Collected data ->
════════

-- ==== Sys2Proof/Config.lean ====
section
/-! DEFINITION. What an implementation or the platform fixes (00_scope.md section 4) and the free values. An `opaque` constant has no body
that Lean can see: a claim about it holds whatever its value is. Parameters with a value in 00_scope.md section 4 stand in `Config.build` with
that value; the OPEN ones are opaque there. -/

namespace Sys2Proof

/-- What a word that matches no row of the opcode table does (00_scope.md section 4, `UNDECODED_POLICY`; 30_encoding.md R79). -/
inductive UndecodedPolicy where
  /-- `refuse`, the value the spec uses. -/
  | refuse
  /-- `illegal`, the alternative: the word raises the Illegal Instruction exception. -/
  | illegal
  deriving DecidableEq, Repr

/-- What SR[CY] takes after l.mul and l.muli, the configuration function `MUL_CARRY` (44_orbis_multiply.md R130, 92_eei_decisions.md D4;
log 11). -/
inductive MulCarry where
  /-- The spec's default: whether the product of the operands, taken as unsigned, is at least 2^32. -/
  | unsignedProduct
  /-- Another function of the two operands, left open: `Config.otherMulCarry`. -/
  | other
  deriving DecidableEq, Repr

/-- The implementation parameters that instructions depend on, constant during a run. They are plain data so that the state can carry
them and a claim can be made for each value (logs 8 to 12). -/
structure Build where
  /-- `XORI_SIGN_EXTEND` (45_orbis_xori.md R140): OPEN. -/
  xoriSignExtend : Bool
  /-- `IMPLEMENTED(lf.madd.s)` (46_orfpx_orvdx.md R147): OPEN. -/
  implementsMaddS : Bool
  /-- `HAS_PIC` (10_state.md R33, R34). -/
  hasPic : Bool
  /-- `PIC_INTS`, how many interrupt lines are wired, at most 32 (10_state.md R34). -/
  picInts : Nat
  /-- `UNDECODED_POLICY`. -/
  undecoded : UndecodedPolicy
  /-- `VR`, SPR 0x0000 (48_base_isa_supplement_a.md R217): OPEN. -/
  vr : Word
  /-- `UPR`, SPR 0x0001, but for bit 9, which reads as `HAS_PIC` (10_state.md R33): OPEN. -/
  upr : Word
  /-- `CPUCFGR`, SPR 0x0002 (R217): OPEN. -/
  cpucfgr : Word
  /-- `MUL_CARRY` (44_orbis_multiply.md R130): has a default. -/
  mulCarry : MulCarry
  deriving DecidableEq, Repr

namespace Config

/-- The free values, `draw_32` of 00_scope.md section 5.1: the n-th one used in a run is `freeWord n`. No rule constrains any of them
(41_orbis_divide.md R110, 60_exceptions.md R305; log 7). -/
opaque freeWord : Nat → Word

/-- `FMADD32` (46_orfpx_orvdx.md R147), uninterpreted: the operands rA, rB, the old rD and the rounding mode FPCSR[RM] give the result and
the nine flag fields FPCSR[11:3] (log 9). -/
opaque fmadd32 : Word → Word → Word → BitVec 2 → Word × BitVec 9

/-- `MUL_CARRY` of a build that does not have the default, uninterpreted: SR[CY] after l.mul and l.muli as a function of the two operands
(44_orbis_multiply.md R130; log 11). -/
opaque otherMulCarry : Word → Word → Bool

/-- `XORI_SIGN_EXTEND`, OPEN (92_eei_decisions.md D7; log 8). -/
opaque xoriSignExtend : Bool

/-- `IMPLEMENTED(lf.madd.s)`, OPEN (92_eei_decisions.md D27; log 9). -/
opaque implementsMaddS : Bool

/-- `VR`, OPEN (92_eei_decisions.md D36; log 10). -/
opaque vr : Word

/-- `UPR` but for its PICP field, OPEN (92_eei_decisions.md D36; log 10). -/
opaque upr : Word

/-- `CPUCFGR`, OPEN (92_eei_decisions.md D36; log 10). -/
opaque cpucfgr : Word

/-- The build a run starts with: the values of 00_scope.md section 4, the OPEN parameters left opaque (log 12). -/
def build : Build where
  xoriSignExtend := Config.xoriSignExtend
  implementsMaddS := Config.implementsMaddS
  hasPic := true
  picInts := 32
  undecoded := .refuse
  vr := Config.vr
  upr := Config.upr
  cpucfgr := Config.cpucfgr
  mulCarry := .unsignedProduct

/-- `RESET_PC` (00_scope.md section 4, 10_state.md R39). -/
def resetPc : Word := 0x00000100

/-- `LR`, the link register, is r9 (10_state.md R21). -/
def linkReg : Reg := 9

end Config

end Sys2Proof
end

════════

YOUR GOAL -> Look above for the line holding "inductive MulCarry where" and the line holding "(10_state.md R34). -/". Retype both, and every line between them, word for word and nothing else.

RESPONSE AREA ->
inductive MulCarry where
  /-- The spec's default: whether the product of the operands, taken as unsigned, is at least 2^32. -/
  | unsignedProduct
  /-- Another function of the two operands, left open: `Config.otherMulCarry`. -/
  | other
  deriving DecidableEq, Repr

/-- The implementation parameters that instructions depend on, constant during a run. They are plain data so that the state can carry
them and a claim can be made for each value (logs 8 to 12). -/
structure Build where
  /-- `XORI_SIGN_EXTEND` (45_orbis_xori.md R140): OPEN. -/
  xoriSignExtend : Bool
  /-- `IMPLEMENTED(lf.madd.s)` (46_orfpx_orvdx.md R147): OPEN. -/
  implementsMaddS : Bool
  /-- `HAS_PIC` (10_state.md R33, R34). -/
  hasPic : Bool
  /-- `PIC_INTS`, how many interrupt lines are wired, at most 32 (10_state.md R34). -/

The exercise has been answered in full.